Standard output, warnings, and errors
-------------------------------------

The built-in ``print(...)`` function should only be used for output that
is explicitly requested by the user, for example ``print_header(...)``
or ``list_catalogs(...)``. Any other standard output, warnings, and
errors should follow these rules:

* For errors/exceptions, one should always use ``raise`` with one of the
  built-in exception classes, or a custom exception class. The
  nondescript ``Exception`` class should be avoided as much as possible,
  in favor of more specific exceptions (``IOError``, ``ValueError``,
  etc.).

* For warnings, one should always use ``warnings.warn(message,
  warning_class)``. These get redirected to ``log.warn`` by default,
  but one can still use the standard warning-catching mechanism and
  custom warning classes. The warning class should be either
  :class:`~scikit-beam.utils.exceptions.Scikit-beamUserWarning` or
  inherit from it.

* For informational and debugging messages, one should always use
  ``log.info(message)`` and ``log.debug(message)``.

The logging system uses the built-in Python `logging
<http://docs.python.org/library/logging.html>`_ module. The logger can
be imported using::

    from scikit-beam import logger

Coding Style/Conventions
------------------------

* The code will follow the standard `PEP8 Style Guide for Python Code
  <http://www.python.org/dev/peps/pep-0008/>`_. In particular, this includes
  using only 4 spaces for indentation, and never tabs.

* *Follow the existing coding style* within a subpackage and avoid making
  changes that are purely stylistic.  In particular, there is variation in the
  maximum line length for different subpackages (typically either 80 or 100
  characters).  Please try to maintain the style when adding or modifying code.

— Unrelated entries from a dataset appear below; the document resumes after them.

/-- The exact values of a block's 32 nibbles before scaling, and whether IV is raised (06 R102). -/
def q4xVals (fuel : Nat) (ns : List Nat) (j : Nat) : List FVal × Bool :=
  match fuel, ns with
  | 0, _ => ([], false)
  | _ + 1, [] => ([], false)
  | k + 1, n :: r =>
    if n != 8 then
      let (v, iv) := q4xVals k r (j + 1)
      (q4xInt n :: v, iv)
    else if j ≤ 29 then
      (match r with
      | lo :: hi :: r' =>
        let (v, iv) := q4xVals k r' (j + 3)
        ((fmtOf 11).dec (hi * 16 + lo) :: .fin false 0 0 :: .fin false 0 0 :: v, iv)
      | _ => ([], false))
    else
      let (v, _) := q4xVals k r (j + 1)
      (.fin false 0 0 :: v, true)

/-- The nibbles of a 16-byte block (06 R101). -/
def nibbles (bs : List Byte) : List Nat := bs.flatMap (fun b => [b.toNat % 16, b.toNat / 16])

/-- Decode a block with its scale to FP32 patterns (06 R102). -/
def q4xDecode (bs : List Byte) (scale : Nat) : List Nat × BitVec 5 :=
  let (vs, iv) := q4xVals 32 (nibbles bs) 0
  let ps := vs.map (fun v => q4xScaled v scale)
  (ps.map (·.1), ps.foldl (fun f p => f ||| p.2) (if iv then fIV else 0))

/-! ### Transcendental functions (07 R130)

Fixed-point numbers with 704 fraction bits. The last 64 bits of a result are dropped and it is marked
inexact; a value so near a rounding boundary that those bits decide would need a run of 500 equal bits
(DEDUCED, log 20). -/

def fxBits : Nat := 704
def fxOne : Nat := 2 ^ fxBits
/-- ⌊π × 2^900⌋ and ⌊ln 2 × 2^704⌋. -/
def pi900 : Nat := 0x3243f6a8885a308d313198a2e03707344a4093822299f31d0082efa98ec4e6c89452821e638d01377be5466cf34e90c6cc0ac29b7c97c50dd3f84d5b5b54709179216d5d98979fb1bd1310ba698dfb5ac2ffd72dbd01adfb7b8e1afed6a267e96ba7c9045f12c7f9924a19947b3916cf70
def ln2Fx : Nat := 0xb17217f7d1cf79abc9e3b39803f2f6af40f343267298b62d8a0d175b8baafa2be7b876206debac98559552fb4afa1b10ed2eae35c138214427573b291169b8253e96ca16224ae8c51acbda11317c387eb9ea9bc3b136603b

/-- Product of two fixed-point numbers. -/
def fxMul (a b : Nat) : Nat := a * b / fxOne

/-- Σ y^n / n! from term `t` of index `n` on. -/
def expSeries (fuel n t y : Nat) : Nat :=
  match fuel with
  | 0 => 0
  | k + 1 => t + expSeries k (n + 1) (fxMul t y / (n + 1)) y

/-- e^y for 0 ≤ y < 1. -/
def fxExp (y : Nat) : Nat := expSeries 160 0 fxOne y

/-- Σ z^(2n+1) / (2n+1) from power `p` on. -/
def atanhSeries (fuel n p z2 : Nat) : Nat :=
  match fuel with
  | 0 => 0
  | k + 1 => p / (2 * n + 1) + atanhSeries k (n + 1) (fxMul p z2) z2

/-- ln m for m in [1, 2), by 2 atanh((m − 1)/(m + 1)). -/
def fxLn (m : Nat) : Nat :=
  let z := (m - fxOne) * fxOne / (m + fxOne)
  2 * atanhSeries 240 0 z (fxMul z z)

/-- Σ (−1)^n r^(2n+i)/(2n+i)! as (sum of positive terms, sum of negative terms). -/
def trigSeries (fuel n t r2 : Nat) : Nat × Nat :=
  match fuel with
  | 0 => (0, 0)
  | k + 1 =>
    let (a, b) := trigSeries k (n + 2) (fxMul t r2 / ((n + 1) * (n + 2))) r2
    (t + b, a)

def fxSin (r : Nat) : Nat := let (a, b) := trigSeries 120 1 r (fxMul r r); a - b
def fxCos (r : Nat) : Nat := let (a, b) := trigSeries 120 0 fxOne (fxMul r r); a - b

/-- Integer square root by Newton's iteration from above. -/
def isqrtStep (fuel n x : Nat) : Nat :=
  match fuel with
  | 0 => x
  | k + 1 => let y := (x + n / x) / 2; if y < x then isqrtStep k n y else x
def isqrt (n : Nat) : Nat := if n == 0 then 0 else isqrtStep 64 n (2 ^ (Nat.log2 n / 2 + 1))

/-- A fixed-point result that is not exact, as a number to round; `sh` is a further power of two. -/
def fxResult (neg : Bool) (v : Nat) (sh : Int) : Pre :=
  .num { neg := neg, mant := v / 2 ^ 64, exp := sh - 640, sticky := true }

/-- A finite value in fixed point, its fraction bits beyond 704 dropped. -/
def fxOf (m : Nat) (e : Int) : Nat := (shiftRest m (e + 704) false).1

/-- |a| reduced by π/2: quadrant and remainder in fixed point. -/
def piReduce (m : Nat) (e : Int) : Nat × Nat :=
  let x := (shiftRest m (e + 900) false).1
  let q := 2 * x / pi900
  (q % 4, (2 * x - q * pi900) / 2 ^ 197)

/-- The result of a transcendental opcode (0x47 to 0x4D) on a value, with IV and DZ (07 R130). -/
def transcend (op : Nat) (x : FVal) : Pre × BitVec 5 :=
  let zero (n : Bool) : Pre := .num { neg := n, mant := 0, exp := 0 }
  let one (n : Bool) : Pre := .num { neg := n, mant := 1, exp := 0 }
  match x with
  | .nan s => (.nan, if s then fIV else 0)
  | .inf n =>
    (match op with
    | 0x47 => (zero n, 0)
    | 0x48 => if n then (.nan, fIV) else (zero false, 0)
    | 0x49 => (if n then zero false else .inf false, 0)
    | 0x4A => if n then (.nan, fIV) else (.inf false, 0)
    | 0x4B | 0x4C => (.nan, fIV)
    | _ => (one n, 0))
  | .fin n 0 _ =>
    (match op with
    | 0x47 => (.inf n, fDZ)
    | 0x48 => (.inf false, fDZ)
    | 0x49 => (one false, 0)
    | 0x4A => (.inf true, fDZ)
    | 0x4C => (one false, 0)
    | _ => (zero n, 0))
  | .fin n m e =>
    let lg := Nat.log2 m
    let pow2 := m == 2 ^ lg
    let k := e + (lg : Int)
    (match op with
    | 0x47 =>
      let q := 2 ^ (lg + 160) / m
      (.num { neg := n, mant := q, exp := -e - (lg : Int) - 160, sticky := q * m != 2 ^ (lg + 160) }, 0)
    | 0x48 =>
      if n then (.nan, fIV)
      else if pow2 && k % 2 == 0 then (.num { neg := false, mant := 1, exp := -k / 2 }, 0)
      else
        -- 1/sqrt(m 2^e) with an even exponent
        let (m', e') := if e % 2 == 0 then (m, e) else (2 * m, e - 1)
        (.num { neg := false, mant := isqrt (2 ^ 400 / m'), exp := -e' / 2 - 200, sticky := true }, 0)
    | 0x49 =>
      -- 2^a: integer part and fraction
      let big := k ≥ 9
      if big then (if n then .num { neg := false, mant := 1, exp := -1000, sticky := true }
                   else .num { neg := false, mant := 1, exp := 1000, sticky := true }, 0)
      else
        let v := fxOf m e
        let ip := v / fxOne
        let fr := v % fxOne
        if fr == 0 then (.num { neg := false, mant := 1, exp := if n then -(ip : Int) else ip }, 0)
        else if n then (fxResult false (fxExp (fxMul (fxOne - fr) ln2Fx)) (-(ip : Int) - 1), 0)
        else (fxResult false (fxExp (fxMul fr ln2Fx)) ip, 0)
    | 0x4A =>
      if n then (.nan, fIV)
      else if pow2 then (.num { neg := k < 0, mant := k.natAbs, exp := 0 }, 0)
      else
        let l := fxLn (fxOf m (e - k)) * fxOne / ln2Fx
        let v : Int := k * fxOne + l
        (fxResult (v < 0) v.natAbs 0, 0)
    | 0x4B =>
      let (q, r) := piReduce m e
      let v := if q % 2 == 0 then fxSin r else fxCos r
      (fxResult (n != (q ≥ 2)) v 0, 0)
    | 0x4C =>
      let (q, r) := piReduce m e
      let v := if q % 2 == 0 then fxCos r else fxSin r
      (fxResult (q == 1 || q == 2) v 0, 0)
    | _ =>
      if k ≥ 8 then (.num { neg := n, mant := 2 ^ 200 - 1, exp := -200, sticky := true }, 0)
      else
        let u := 2 * fxOf m e
        let j := u / ln2Fx
        let er := fxExp (u - j * ln2Fx)
        -- tanh = (E − 1)/(E + 1) with E = 2^j e^r
        let big := er * 2 ^ j
        (fxResult n ((big - fxOne) * fxOne / (big + fxOne)) 0, 0))

end Sys2Proof.Machine
end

* One exception is to be made from the PEP8 style: new style relative imports
  of the form ``from . import modname`` are allowed and required for Scikit-beam,
  as opposed to absolute (as PEP8 suggests) or the simpler ``import modname``
  syntax. This is primarily due to improved relative import support since PEP8
  was developed, and to simplify the process of moving modules.

  .. note:: There are multiple options for testing PEP8 compliance of code,
            see :doc:`testguide` for more information.
            See :doc:`codeguide_emacs` for some configuration options for Emacs
            that helps in ensuring conformance to PEP8.

* Scikit-beam source code should contain a comment at the beginning of the file (or
  immediately after the ``#!/usr/bin env python`` command, if relevant)
  pointing to the license for the Scikit-beam source code.  This line should say::

      # Licensed under a 3-clause BSD style license - see LICENSE.rst

  .. warning ::

    Many files currently have the full 3-clause BSD, this may need
    some discussion.

* The ``import numpy as np``, ``import matplotlib as mpl``, and ``import
  matplotlib.pyplot as plt`` naming conventions should be used wherever
  relevant. ``from packagename import *`` should never be used, except as a
  tool to flatten the namespace of a module. An example of the allowed usage
  is given in :ref:`import-star-example`.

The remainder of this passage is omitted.